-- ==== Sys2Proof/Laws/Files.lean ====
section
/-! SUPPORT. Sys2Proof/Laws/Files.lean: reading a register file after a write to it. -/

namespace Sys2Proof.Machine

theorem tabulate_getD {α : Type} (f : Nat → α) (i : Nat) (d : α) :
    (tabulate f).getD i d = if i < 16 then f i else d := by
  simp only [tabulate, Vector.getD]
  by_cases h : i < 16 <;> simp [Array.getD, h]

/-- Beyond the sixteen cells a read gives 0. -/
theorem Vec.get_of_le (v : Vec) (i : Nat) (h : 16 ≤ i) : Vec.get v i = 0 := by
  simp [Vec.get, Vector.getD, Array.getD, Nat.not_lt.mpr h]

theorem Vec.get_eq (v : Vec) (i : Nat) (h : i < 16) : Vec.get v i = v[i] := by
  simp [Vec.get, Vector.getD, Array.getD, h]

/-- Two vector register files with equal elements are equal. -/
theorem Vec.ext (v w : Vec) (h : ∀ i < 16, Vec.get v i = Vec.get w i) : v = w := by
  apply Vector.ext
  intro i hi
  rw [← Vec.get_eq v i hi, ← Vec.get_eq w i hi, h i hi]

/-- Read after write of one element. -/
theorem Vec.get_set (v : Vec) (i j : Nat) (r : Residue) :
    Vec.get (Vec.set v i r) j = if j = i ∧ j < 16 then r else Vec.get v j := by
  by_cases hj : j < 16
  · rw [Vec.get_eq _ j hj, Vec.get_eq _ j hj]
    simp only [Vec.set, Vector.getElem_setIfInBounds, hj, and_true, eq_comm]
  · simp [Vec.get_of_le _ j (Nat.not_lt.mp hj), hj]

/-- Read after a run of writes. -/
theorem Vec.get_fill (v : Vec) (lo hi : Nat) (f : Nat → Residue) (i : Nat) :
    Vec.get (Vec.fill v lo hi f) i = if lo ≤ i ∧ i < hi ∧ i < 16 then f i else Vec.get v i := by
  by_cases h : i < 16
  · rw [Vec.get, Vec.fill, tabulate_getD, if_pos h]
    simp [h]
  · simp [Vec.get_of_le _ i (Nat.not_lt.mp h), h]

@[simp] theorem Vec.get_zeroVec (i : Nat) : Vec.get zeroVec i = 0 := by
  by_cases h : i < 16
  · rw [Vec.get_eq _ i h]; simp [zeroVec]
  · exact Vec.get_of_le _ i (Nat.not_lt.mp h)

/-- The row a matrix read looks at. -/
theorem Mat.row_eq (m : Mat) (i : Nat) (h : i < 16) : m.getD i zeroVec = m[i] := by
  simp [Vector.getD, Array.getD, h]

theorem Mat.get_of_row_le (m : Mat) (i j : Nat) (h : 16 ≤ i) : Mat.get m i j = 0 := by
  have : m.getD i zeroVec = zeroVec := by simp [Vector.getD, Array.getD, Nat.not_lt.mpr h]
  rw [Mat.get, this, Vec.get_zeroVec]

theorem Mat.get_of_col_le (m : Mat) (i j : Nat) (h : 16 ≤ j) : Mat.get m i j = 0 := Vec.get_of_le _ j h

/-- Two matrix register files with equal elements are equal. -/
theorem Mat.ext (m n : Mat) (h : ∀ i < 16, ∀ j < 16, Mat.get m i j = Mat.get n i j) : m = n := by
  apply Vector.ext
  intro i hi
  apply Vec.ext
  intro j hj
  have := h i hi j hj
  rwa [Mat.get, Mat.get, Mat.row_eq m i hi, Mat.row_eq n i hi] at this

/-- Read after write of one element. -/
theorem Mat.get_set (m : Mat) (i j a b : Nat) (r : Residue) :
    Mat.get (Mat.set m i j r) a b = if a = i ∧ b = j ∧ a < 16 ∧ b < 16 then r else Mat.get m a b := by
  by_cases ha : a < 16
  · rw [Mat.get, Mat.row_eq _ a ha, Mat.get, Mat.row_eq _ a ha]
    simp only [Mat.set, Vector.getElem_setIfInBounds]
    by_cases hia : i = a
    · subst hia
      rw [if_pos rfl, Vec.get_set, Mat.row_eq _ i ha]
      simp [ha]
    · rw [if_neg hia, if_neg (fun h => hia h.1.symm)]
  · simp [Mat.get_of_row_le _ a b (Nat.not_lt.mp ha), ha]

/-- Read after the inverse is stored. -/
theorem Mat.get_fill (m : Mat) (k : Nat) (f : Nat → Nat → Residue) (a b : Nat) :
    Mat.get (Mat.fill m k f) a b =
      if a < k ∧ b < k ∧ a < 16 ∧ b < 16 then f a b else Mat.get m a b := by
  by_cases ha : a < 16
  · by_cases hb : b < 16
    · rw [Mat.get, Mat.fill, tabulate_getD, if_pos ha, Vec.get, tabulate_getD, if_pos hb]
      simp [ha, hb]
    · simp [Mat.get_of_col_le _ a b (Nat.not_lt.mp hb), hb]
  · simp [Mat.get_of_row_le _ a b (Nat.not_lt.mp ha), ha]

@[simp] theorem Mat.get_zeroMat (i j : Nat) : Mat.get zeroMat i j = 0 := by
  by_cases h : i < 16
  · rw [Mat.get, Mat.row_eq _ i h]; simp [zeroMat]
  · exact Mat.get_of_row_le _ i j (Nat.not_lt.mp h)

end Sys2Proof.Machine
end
--
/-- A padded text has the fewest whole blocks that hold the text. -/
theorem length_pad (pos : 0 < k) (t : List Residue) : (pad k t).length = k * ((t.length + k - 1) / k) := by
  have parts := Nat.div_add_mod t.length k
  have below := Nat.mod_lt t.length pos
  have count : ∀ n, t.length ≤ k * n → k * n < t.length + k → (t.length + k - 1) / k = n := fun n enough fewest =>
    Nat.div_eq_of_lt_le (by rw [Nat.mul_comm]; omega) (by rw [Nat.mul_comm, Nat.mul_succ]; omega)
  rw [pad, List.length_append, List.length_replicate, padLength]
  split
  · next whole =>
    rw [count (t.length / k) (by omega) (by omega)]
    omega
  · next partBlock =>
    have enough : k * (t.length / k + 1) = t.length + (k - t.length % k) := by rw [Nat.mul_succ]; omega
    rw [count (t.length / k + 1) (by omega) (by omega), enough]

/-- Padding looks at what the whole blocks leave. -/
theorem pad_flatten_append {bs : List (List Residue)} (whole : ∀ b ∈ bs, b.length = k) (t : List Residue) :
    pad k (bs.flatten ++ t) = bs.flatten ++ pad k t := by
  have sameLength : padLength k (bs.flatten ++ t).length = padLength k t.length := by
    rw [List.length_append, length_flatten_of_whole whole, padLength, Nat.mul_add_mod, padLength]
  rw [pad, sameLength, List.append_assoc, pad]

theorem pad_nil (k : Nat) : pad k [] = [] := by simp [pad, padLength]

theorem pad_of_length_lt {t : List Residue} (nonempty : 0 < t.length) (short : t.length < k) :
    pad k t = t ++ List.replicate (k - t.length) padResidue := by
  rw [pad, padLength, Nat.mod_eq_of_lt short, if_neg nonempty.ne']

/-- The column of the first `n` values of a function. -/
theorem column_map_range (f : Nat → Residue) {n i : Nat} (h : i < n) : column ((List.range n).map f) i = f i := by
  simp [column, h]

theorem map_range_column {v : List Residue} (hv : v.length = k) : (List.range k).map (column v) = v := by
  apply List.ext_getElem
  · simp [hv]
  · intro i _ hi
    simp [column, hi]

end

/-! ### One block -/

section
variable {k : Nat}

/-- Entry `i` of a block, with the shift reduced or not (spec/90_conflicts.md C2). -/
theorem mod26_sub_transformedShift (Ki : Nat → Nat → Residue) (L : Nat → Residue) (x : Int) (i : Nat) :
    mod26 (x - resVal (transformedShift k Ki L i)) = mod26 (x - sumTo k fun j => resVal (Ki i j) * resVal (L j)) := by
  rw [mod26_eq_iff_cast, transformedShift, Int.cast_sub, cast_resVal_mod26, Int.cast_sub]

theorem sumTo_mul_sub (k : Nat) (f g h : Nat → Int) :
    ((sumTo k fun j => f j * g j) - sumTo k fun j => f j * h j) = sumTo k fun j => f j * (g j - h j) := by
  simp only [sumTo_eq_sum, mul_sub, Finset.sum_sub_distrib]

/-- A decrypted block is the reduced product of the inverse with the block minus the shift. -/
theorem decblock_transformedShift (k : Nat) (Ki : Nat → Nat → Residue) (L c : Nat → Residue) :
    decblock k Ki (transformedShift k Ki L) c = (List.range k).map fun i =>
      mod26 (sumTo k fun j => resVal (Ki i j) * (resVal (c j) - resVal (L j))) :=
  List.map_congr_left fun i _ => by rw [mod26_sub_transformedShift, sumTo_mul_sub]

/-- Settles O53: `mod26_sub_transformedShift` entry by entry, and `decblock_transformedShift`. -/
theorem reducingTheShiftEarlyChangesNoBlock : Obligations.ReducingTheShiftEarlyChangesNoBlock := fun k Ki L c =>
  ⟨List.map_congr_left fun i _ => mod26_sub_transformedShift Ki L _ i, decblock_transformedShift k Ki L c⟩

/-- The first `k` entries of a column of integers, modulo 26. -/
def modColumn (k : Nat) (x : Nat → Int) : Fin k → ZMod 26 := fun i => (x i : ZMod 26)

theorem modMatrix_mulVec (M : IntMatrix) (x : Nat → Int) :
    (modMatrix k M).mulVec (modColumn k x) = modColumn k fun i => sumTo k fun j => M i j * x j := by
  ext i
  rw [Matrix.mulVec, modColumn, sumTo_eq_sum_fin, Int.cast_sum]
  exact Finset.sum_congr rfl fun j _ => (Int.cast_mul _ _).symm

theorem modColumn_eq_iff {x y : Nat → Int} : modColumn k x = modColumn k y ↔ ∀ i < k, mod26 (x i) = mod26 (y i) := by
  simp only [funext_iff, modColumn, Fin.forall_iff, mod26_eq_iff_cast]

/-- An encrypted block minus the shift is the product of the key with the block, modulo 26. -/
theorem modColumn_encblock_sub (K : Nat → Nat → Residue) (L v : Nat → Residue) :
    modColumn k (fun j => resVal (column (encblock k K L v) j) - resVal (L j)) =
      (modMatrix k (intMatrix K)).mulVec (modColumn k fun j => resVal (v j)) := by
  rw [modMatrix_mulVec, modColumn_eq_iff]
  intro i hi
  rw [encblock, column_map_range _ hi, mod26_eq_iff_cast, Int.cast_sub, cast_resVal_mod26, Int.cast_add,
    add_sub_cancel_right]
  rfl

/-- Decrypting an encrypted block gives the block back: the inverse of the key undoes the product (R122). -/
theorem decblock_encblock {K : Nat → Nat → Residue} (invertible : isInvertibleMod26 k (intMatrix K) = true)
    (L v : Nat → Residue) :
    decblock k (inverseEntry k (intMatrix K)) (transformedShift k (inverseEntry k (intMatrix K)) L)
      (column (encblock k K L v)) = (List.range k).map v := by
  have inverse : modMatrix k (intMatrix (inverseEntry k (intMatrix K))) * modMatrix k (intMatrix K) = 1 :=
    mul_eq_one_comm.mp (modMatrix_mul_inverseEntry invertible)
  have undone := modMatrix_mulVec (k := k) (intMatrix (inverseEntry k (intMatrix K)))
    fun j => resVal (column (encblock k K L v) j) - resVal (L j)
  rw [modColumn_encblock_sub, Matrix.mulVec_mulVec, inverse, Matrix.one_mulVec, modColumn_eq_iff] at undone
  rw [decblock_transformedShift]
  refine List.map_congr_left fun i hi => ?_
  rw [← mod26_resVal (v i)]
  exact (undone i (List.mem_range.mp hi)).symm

→ Exercise: Search the entries for "apply" and copy out each line that has it.

→ Problem solution:
  apply Vector.ext
  apply Vector.ext
  apply Vec.ext
  apply List.ext_getElem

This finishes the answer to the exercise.